Blogs and Literary Criticism

A salon-like discussion of the "demise" of literary criticism on Salon (subscription prob. required):

Louis Bayard: The problem with arguing for cultural gatekeepers is that, if you're a professional critic, you inevitably look self-serving -- "Hey, that's my job!" -- and yes, elitist -- "Don't try this at home, guys." I myself don't have any particular training or qualifications to be a reviewer, other than my own experience as a reader and writer, so I feel silly arguing that someone else isn't qualified to deliver an opinion. And believe it or not, I've learned things from Amazon reviews, from letters pages, from literary blogs, from all sorts of non-traditional outlets. The quality of writing is certainly variable, but then so is the quality of traditional journalism.

Laura Miller: I don't think there's a real causal connection between the blogosphere and the withering away of newspaper criticism, actually. It has more to do with the economics of newspaper publishing and management and editors feeling that criticism is disposable because it's not reporting, which they see as a newspaper's core product.

I think of blogs not as alternatives to reviews or essays, but as a forum for short items, news and remarks, as well as links and responses to longer pieces posted on the sites that commission them. I could be wrong, though, as I'm not really a reader of blogs. I have a hard enough time keeping up with the book review sections of the New York and Los Angeles Times, the New Yorker, the New York Review of Books, Bookforum, the Atlantic, Harper's, TLS, the New Republic, etc., as well as the British newspapers like the Guardian and Independent, which I read online. Yet even in those publications I often find that the pieces I'm excited to be reading are the exception rather than the rule. I'm all for cultural gatekeepers because there's way more out there than I have time to read and it's not always easy to find the best of it.

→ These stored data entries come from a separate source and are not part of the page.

-- ==== Sys2Proof/Machine/Ops.lean ====
section
/-! DEFINITION. The arithmetic primitives of R12 and the state primitives of R13, over which every meaning is written. -/

namespace Sys2Proof.Machine

/-- R12: `a >> n` on a signed value, floor(a / 2^n). -/
def asr (a : Int) (n : Nat) : Int := a / 2 ^ n

/-- R12: `clamp(v, lo, hi)` is min(max(v, lo), hi). -/
def clamp (v lo hi : Int) : Int := min (max v lo) hi

/-- R12: `wrap16`. -/
def wrap16 (v : Int) : S16 := BitVec.ofInt 16 v

/-- R12: `wrap32`. -/
def wrap32 (v : Int) : S32 := BitVec.ofInt 32 v

/-- R13: `ch[c]`. -/
def Device.chan (d : Device) (c : ChanIx) : Channel := d.ch[c]

/-- Operator slot `s` of a channel (R21). -/
def Channel.op (x : Channel) (s : Slot) : Operator := x.ops[s]

/-- R13: `op[c][s]`. -/
def Device.op (d : Device) (c : ChanIx) (s : Slot) : Operator := (d.chan c).op s

/-- A write to channel `c` alone. -/
def Device.updateChan (d : Device) (c : ChanIx) (f : Channel → Channel) : Device :=
  { d with ch := d.ch.set c (f (d.chan c)) }

/-- A write to operator slot `s` alone. -/
def Channel.updateOp (x : Channel) (s : Slot) (f : Operator → Operator) : Channel :=
  { x with ops := x.ops.set s (f (x.op s)) }

/-- A write to operator `op[c][s]` alone. -/
def Device.updateOp (d : Device) (c : ChanIx) (s : Slot) (f : Operator → Operator) : Device :=
  d.updateChan c (·.updateOp s f)

/-- A loop over the six channels (R250), each from the state before the loop: a channel's step reads no other channel (R252, log entry 8). -/
def Device.mapChans (d : Device) (f : ChanIx → Channel → Channel) : Device :=
  { d with ch := Vector.ofFn fun c => f c (d.chan c) }

/-- A loop over the four slots of a channel (R250), each from the state before the loop (log entry 8). -/
def Channel.mapOps (x : Channel) (f : Slot → Operator → Operator) : Channel :=
  { x with ops := Vector.ofFn fun s => f s (x.op s) }

/-- A loop over the 24 operators (R250), each from the state before the loop: an operator's step reads no other operator (R252, log entry 8). -/
def Device.mapOps (d : Device) (f : ChanIx → Slot → Operator → Operator) : Device :=
  d.mapChans fun c x => x.mapOps (f c)

/-- A state whose device is changed and whose ports are not. -/
def State.updateDev (s : State) (f : Device → Device) : State := { s with dev := f s.dev }

end Sys2Proof.Machine
end

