/-- The stage rate of each state, and the rate triple of an effective rate: the selector its low two bits, the shift falling to 0 at `g = 11` and staying there, the multiplier doubling from `g = 12`
(41_envelope.md sections 1 and 2; selector and split: D9, D10, 90_conflicts.md C1). -/
def Obligations.RateTripleSplitsAtTwelve : Prop :=
  (∀ o : Operator,
    stageRate o =
      (match o.egState with
        | .attack => o.ar.toNat
        | .decay => o.dr.toNat
        | .sustain => o.sr.toNat
        | .release => 2 * o.rr.toNat + 1
        | .off => 0) ∧
    stageRate o ≤ 31) ∧
  ∀ (o : Operator) (kc : BitVec 5), stageRate o ≠ 0 →
    let r := min (2 * stageRate o + (kc.toNat >>> (3 - o.ks.toNat))) 63
    let g := r / 4
    (rateOf o kc).sel.toNat = r % 4 ∧
    (g ≤ 11 → (rateOf o kc).shift = 11 - g ∧ (rateOf o kc).mul = 1) ∧
    (12 ≤ g → (rateOf o kc).shift = 0 ∧ (rateOf o kc).mul = 2 ^ (g - 12))

/-- R140: the states move only ATTACK to DECAY, DECAY to SUSTAIN and RELEASE to OFF of themselves; key-on enters ATTACK from RELEASE or OFF;
key-off enters RELEASE from ATTACK, DECAY or SUSTAIN; OFF is terminal until the next key-on or RESET. -/
def Obligations.EnvelopeStatesMoveAsTheRuleSays : Prop :=
  ∀ (i : Instr) (s t : State) (c : ChanIx) (sl : Slot), (s.dev.op c sl).Inv → exec i s = .next t →
    i ≠ .reset →
    let old := (s.dev.op c sl).egState
    let now := (t.dev.op c sl).egState
    (keyBitOf i c sl = some true → old = .release ∨ old = .off → now = .attack) ∧
    (keyBitOf i c sl = some false → old = .attack ∨ old = .decay ∨ old = .sustain → now = .release) ∧
    (now ≠ old →
      match old, now with
      | .attack, .decay => i = .sample
      | .decay, .sustain => i = .sample
      | .release, .off => i = .sample
      | .release, .attack => keyBitOf i c sl = some true
      | .off, .attack => keyBitOf i c sl = some true
      | .attack, .release => keyBitOf i c sl = some false
      | .decay, .release => keyBitOf i c sl = some false
      | .sustain, .release => keyBitOf i c sl = some false
      | _, _ => False)

/-- R151: a SUSTAIN tick adds the increment where the gate is open, clamped at 1023, and never leaves SUSTAIN. -/
def Obligations.SustainTickAddsAndStays : Prop :=
  ∀ (cfg : Config) (kc : BitVec 5) (o : Operator), o.egState = .sustain →
    (envelopeTick cfg kc o).egState = .sustain ∧
    (envelopeTick cfg kc o).env.toNat =
      if gateOpen (rateOf o kc) o.egClock = true then
        min (o.env.toNat + envIncrement cfg (rateOf o kc) o.egClock) 1023
      else o.env.toNat

/-- DECAY and RELEASE ticks: additive where the gate is open, DECAY ending at the sustain threshold and RELEASE at 1023, both tested after the addition (D13; the threshold's reading is 90_conflicts.md C2). -/
def Obligations.DecayAndReleaseTicksAddAndEnd : Prop :=
  ∀ (cfg : Config) (kc : BitVec 5) (o : Operator),
    let isOpen := o.egClock.toNat % 2 ^ (rateOf o kc).shift = 0
    let inc := cfg.rateIncTab (rateOf o kc).sel
      (BitVec.ofNat 3 (o.egClock.toNat >>> (rateOf o kc).shift)) * (rateOf o kc).mul
    let p := envelopeTick cfg kc o
    (¬ isOpen → p = { o with egClock := o.egClock + 1#32 }) ∧
    (isOpen → o.egState = .decay → p.env.toNat = min (o.env.toNat + inc) 1023 ∧
      p.egState = if (if o.sl = 15#4 then 992 else 32 * o.sl.toNat) ≤ p.env.toNat then .sustain else .decay) ∧
    (isOpen → o.egState = .release → p.env.toNat = min (o.env.toNat + inc) 1023 ∧
      p.egState = if p.env = 1023#10 then .off else .release)

/-- ATTACK: where the gate is open a tick takes the attenuation to `max 0 (env + floor ((-env - 1) * inc / 16))`, and to DECAY where that is 0; where it is closed only the clock moves.
With increment 0 the update leaves the attenuation, with a larger one it strictly falls from any value above 0 (41_envelope.md section 3; D13, D36, the gate's column D9, the clock D11). -/
def Obligations.AttackUpdateFalls : Prop :=
  (∀ (cfg : Config) (kc : BitVec 5) (o : Operator), o.egState = .attack →
    let isOpen := o.egClock.toNat % 2 ^ (rateOf o kc).shift = 0
    let inc := cfg.rateIncTab (rateOf o kc).sel
      (BitVec.ofNat 3 (o.egClock.toNat >>> (rateOf o kc).shift)) * (rateOf o kc).mul
    let env : Int := o.env.toNat
    let p := envelopeTick cfg kc o
    (¬ isOpen → p = { o with egClock := o.egClock + 1#32 }) ∧
    (isOpen → (p.env.toNat : Int) = max 0 (env + (-env - 1) * inc / 16) ∧
      p = { o with
        env := p.env
        egState := if p.env = 0#10 then .decay else .attack
        egClock := o.egClock + 1#32 })) ∧
  ∀ (inc : Nat) (o : Operator), o.egState = .attack →
    (inc = 0 → (attackUpdate inc o).env = o.env ∧
      ((attackUpdate inc o).egState = .decay ↔ o.env = 0#10)) ∧
    (0 < inc → 0 < o.env.toNat → (attackUpdate inc o).env.toNat < o.env.toNat) ∧
    ((attackUpdate inc o).egState = .decay ↔ (attackUpdate inc o).env = 0#10)

/-- No tick in ATTACK raises the attenuation and no tick in any other state lowers it, whatever the tables (10_state.md, the spec's own reading, 90_conflicts.md C5). -/
def Obligations.EnvelopeIsMonotone : Prop :=
  ∀ (cfg : Config) (kc : BitVec 5) (o : Operator),
    (o.egState = .attack → (envelopeTick cfg kc o).env.toNat ≤ o.env.toNat) ∧
    (o.egState ≠ .attack → o.env.toNat ≤ (envelopeTick cfg kc o).env.toNat)

/-- An operator as RESET leaves it turns OFF at its first tick, whatever its release rate, its keycode and the tables (41_envelope.md, the spec's own derivation). -/
def Obligations.FirstTickAfterResetTurnsOff : Prop :=
  ∀ (cfg : Config) (kc : BitVec 5) (o : Operator),
    o.egState = .release → o.env = 1023#10 → o.egClock = 0#32 →
    (envelopeTick cfg kc o).egState = .off ∧ (envelopeTick cfg kc o).env = 1023#10

/-- A released operator always falls silent: under the default tables, from any attenuation, clock and rate, RELEASE has reached OFF, fully attenuated, after 2^22 ticks
(41_envelope.md sections 1 to 3: the stage rate is never 0 and eight applied updates add at least 4; tables and rate split: D8, D9, D10). -/
def Obligations.ReleaseAlwaysReachesOff : Prop :=
  ∀ (kc : BitVec 5) (o : Operator) (n : Nat), o.egState = .release → 2 ^ 22 ≤ n →
    ((envelopeTick defaultConfig kc)^[n] o).egState = .off ∧
    ((envelopeTick defaultConfig kc)^[n] o).env = 1023#10

/-- An attack at effective rate 63 from full attenuation takes twelve ticks: attenuation 1 after eleven, then 0 and DECAY (70_reset_and_hazards.md, derived there; tables: D8, D9). -/
def Obligations.FullRateAttackTakesTwelveTicks : Prop :=
  ∀ (kc : BitVec 5) (o : Operator), o.egState = .attack → o.env = 1023#10 → o.egClock = 0#32 →
    o.ar ≠ 0#5 → effectiveRate o kc = 63 →
    ((envelopeTick defaultConfig kc)^[11] o).egState = .attack ∧
    ((envelopeTick defaultConfig kc)^[11] o).env = 1#10 ∧
    ((envelopeTick defaultConfig kc)^[12] o).egState = .decay ∧
    ((envelopeTick defaultConfig kc)^[12] o).env = 0#10

/-- Only bits 13:0 of an envelope clock are ever read: two clocks that agree on them tick alike and go on agreeing (10_state.md, the spec's own derivation; D11). -/
def Obligations.OnlyFourteenClockBitsAreRead : Prop :=
  ∀ (cfg : Config) (kc : BitVec 5) (o : Operator) (clk : BitVec 32),
    clk.extractLsb' 0 14 = o.egClock.extractLsb' 0 14 →
    let a := envelopeTick cfg kc o
    let b := envelopeTick cfg kc { o with egClock := clk }
    b = { a with egClock := clk + 1#32 } ∧
      (clk + 1#32).extractLsb' 0 14 = a.egClock.extractLsb' 0 14

/-! ## The operator datapath -/

/-- Under the default tables no operator output leaves the bound 8168, at any phase, modulation, attenuation and level; and the bound is reached (40_operator.md, derived there; tables: D6, D7). -/
def Obligations.OperatorOutputIsBounded : Prop :=
  (∀ (o : Operator) (m : Int), withinOutput (opOut defaultConfig o m).toInt) ∧
  ∃ (o : Operator) (m : Int), (opOut defaultConfig o m).toInt = 8168

/-- A fully attenuated operator, and one whose attenuation and level together reach 3328, outputs 0 at every phase and modulation, whatever the tables (40_operator.md, derived there; D7). -/
def Obligations.AttenuatedOperatorIsSilent : Prop :=
  ∀ (cfg : Config) (o : Operator) (m : Int),
    (o.env = 1023#10 → opOut cfg o m = 0#16) ∧
    (3328 ≤ 4 * o.env.toNat + 32 * o.tl.toNat → opOut cfg o m = 0#16) ∧
    (104 ≤ o.tl.toNat → opOut cfg o m = 0#16)

/-- The output of an operator, for all tables: the magnitude `(EXP_TAB[L mod 256] * 4) / 2^min(L / 256, 13)` at the folded index, negated in the second half of the period.
So the waveform is odd and periodic: half a period of modulation negates the output, a full one leaves it (40_operator.md section 3; index and pre-scale: D16; fold and sign: D15; the split of L: D7). -/
def Obligations.HalfAPeriodNegatesTheOutput : Prop :=
  ∀ (cfg : Config) (o : Operator) (m : Int),
    (let p := (((o.phase.toNat / 1024 : Nat) : Int) + m) % 1024
     let q := if p % 512 < 256 then p % 256 else 255 - p % 256
     let l := (cfg.logsinTab (BitVec.ofInt 8 q)).toNat + 4 * o.env.toNat + 32 * o.tl.toNat
     let mag := (cfg.expTab (BitVec.ofNat 8 (l % 256))).toNat * 4 / 2 ^ min (l / 256) 13
     (opOut cfg o m).toInt = if p < 512 then (mag : Int) else -(mag : Int)) ∧
    (opOut cfg o (m + 512)).toInt = -(opOut cfg o m).toInt ∧
    opOut cfg o (m + 1024) = opOut cfg o m

/-- The phase increment: the shifted frequency, its detune added or subtracted modulo 2^17, times the multiplier or halved for multiplier 0; the product always fits 21 bits (the spec's decisions D3, D4, D5). -/
def Obligations.PhaseIncrementIsTheDetunedProduct : Prop :=
  ∀ (cfg : Config) (f : Frequency) (det : BitVec 3) (mul : BitVec 4),
    let kc := f.block ++ cfg.fkTab (f.fnum.extractLsb' 7 4)
    let dt : Int := (cfg.dtTab (det.extractLsb' 0 2) kc).toNat
    let base : Int := ((f.fnum.toNat <<< f.block.toNat) >>> 1 : Nat)
    let detuned : Int := (if 4 ≤ det.toNat then base - dt else base + dt) % 2 ^ 17
    ((phaseIncOf cfg f det mul).toNat : Int) =
      if mul = 0#4 then detuned / 2 else detuned * mul.toNat

/-! ## The algorithms and the frame -/

/-- The eight algorithms, as the summary table of 42_algorithm.md gives them: each slot's modulation input, the store to the delay cell and the sum of the carriers, in terms of operator outputs;
the feedback input of slot 0 for every depth; and what a SAMPLE leaves in the delay cell: the store of algorithms 0, 1, 2, 3 and 5 in 32 bits, and the cell as it was in 4, 6 and 7
(wiring: the spec's decisions D16, D17, D18; feedback: D37). -/
def Obligations.AlgorithmsAreTheSummaryTable : Prop :=
  (∀ x : Channel, feedbackInput x =
    if x.fb = 0#3 then 0 else (x.fbMem1.toInt + x.fbMem2.toInt) / 2 ^ (9 - x.fb.toNat)) ∧
  (∀ (s t : State) (c : ChanIx), exec .sample s = .next t →
    let x := (clockEnvelopes defaultConfig s.dev).chan c
    let o0 := (opOut defaultConfig (x.op 0) (feedbackInput x)).toInt
    let o1 := fun m => (opOut defaultConfig (x.op 1) m).toInt
    let cell := (t.dev.chan c).algMem
    (x.alg = 0 ∨ x.alg = 3 → cell = wrap32 (o1 (o0 / 2))) ∧
    (x.alg = 1 → cell = wrap32 (o0 + o1 0)) ∧
    (x.alg = 2 → cell = wrap32 (o1 0)) ∧
    (x.alg = 5 → cell = wrap32 o0) ∧
    (x.alg = 4 ∨ x.alg = 6 ∨ x.alg = 7 → cell = (s.dev.chan c).algMem)) ∧
  ∀ (cfg : Config) (x : Channel),
    let pre := fun v : Int => v / 2 ^ cfg.modShift
    let d := x.algMem.toInt
    let o0 := (opOut cfg (x.op 0) (feedbackInput x)).toInt
    let o1 := fun m => (opOut cfg (x.op 1) m).toInt
    let o2 := fun m => (opOut cfg (x.op 2) m).toInt
    let o3 := fun m => (opOut cfg (x.op 3) m).toInt
    (x.alg = 0 → evalAlgorithm cfg x = ⟨some (o1 (pre o0)), o3 (pre (o2 (pre d)))⟩) ∧
    (x.alg = 1 → evalAlgorithm cfg x = ⟨some (o0 + o1 0), o3 (pre (o2 (pre d)))⟩) ∧
    (x.alg = 2 → evalAlgorithm cfg x = ⟨some (o1 0), o3 (pre (o0 + o2 (pre d)))⟩) ∧
    (x.alg = 3 → evalAlgorithm cfg x = ⟨some (o1 (pre o0)), o3 (pre (d + o2 0))⟩) ∧
    (x.alg = 4 → evalAlgorithm cfg x = ⟨none, o1 (pre o0) + o3 (pre (o2 0))⟩) ∧
    (x.alg = 5 → evalAlgorithm cfg x = ⟨some o0, o1 (pre o0) + o2 (pre d) + o3 (pre o0)⟩) ∧
    (x.alg = 6 → evalAlgorithm cfg x = ⟨none, o1 (pre o0) + o2 0 + o3 0⟩) ∧
    (x.alg = 7 → evalAlgorithm cfg x = ⟨none, o0 + o1 0 + o2 0 + o3 0⟩)

/-- Under the default tables the channel sum never wraps: it is at most 4 * 8168 in size, and the channel output is the sum itself.
Every modulation input an evaluation uses stays within 8168, but for slot 3 in algorithm 3, which stays within 12252 and reaches it from a delay cell algorithm 1 left:
there R188 and R195 and the bound R194 derives disagree, and the model follows R188 and R195 (log entry 13); from its second evaluation on algorithm 3 too stays within 8168
(42_algorithm.md section 3, derived there; D17, D19). -/
def Obligations.ChannelOutputNeverWraps : Prop :=
  (∀ x : Channel,
    -32672 ≤ (evalAlgorithm defaultConfig x).sum ∧ (evalAlgorithm defaultConfig x).sum ≤ 32672 ∧
    (channelOut defaultConfig x).toInt = (evalAlgorithm defaultConfig x).sum) ∧
  (∀ x : Channel, x.Inv →
    let i := slotInputs defaultConfig x
    withinOutput (feedbackInput x) ∧ withinOutput i.m1 ∧ withinOutput i.m2 ∧ withinMixed i.m3 ∧
    (x.alg ≠ 3#3 ∨ withinOutput x.algMem.toInt → withinOutput i.m3) ∧
    (x.alg = 3#3 → withinOutput (channelAfterOut defaultConfig x).algMem.toInt)) ∧
  (∃ x : Channel, x.Inv ∧ x.alg = 3#3 ∧ (slotInputs defaultConfig x).m3 = 12252) ∧
  ∀ (cfg : Config) (x : Channel),
    let i := slotInputs cfg x
    let o0 := (opOut cfg (x.op 0) (feedbackInput x)).toInt
    let o1 := (opOut cfg (x.op 1) i.m1).toInt
    let o2 := (opOut cfg (x.op 2) i.m2).toInt
    let o3 := (opOut cfg (x.op 3) i.m3).toInt
    (evalAlgorithm cfg x).store =
      (if x.alg = 0#3 ∨ x.alg = 2#3 ∨ x.alg = 3#3 then some o1
        else if x.alg = 1#3 then some (o0 + o1)
        else if x.alg = 5#3 then some o0
        else none) ∧
    (evalAlgorithm cfg x).sum =
      if x.alg.toNat < 4 then o3
      else if x.alg = 4#3 then o1 + o3
      else if x.alg = 7#3 then o0 + o1 + o2 + o3
      else o1 + o2 + o3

One feels kind of sorry for Laura Miller, who isn't a bad critic, having to slog through all that gatekeeper criticism that she doesn't like when she could just google around and find out what people are saying about books she's interested in (or that she doesn't know about yet). A critical eye for the Web is far more valuable at this point than having the stamina to read every established organ from the last century.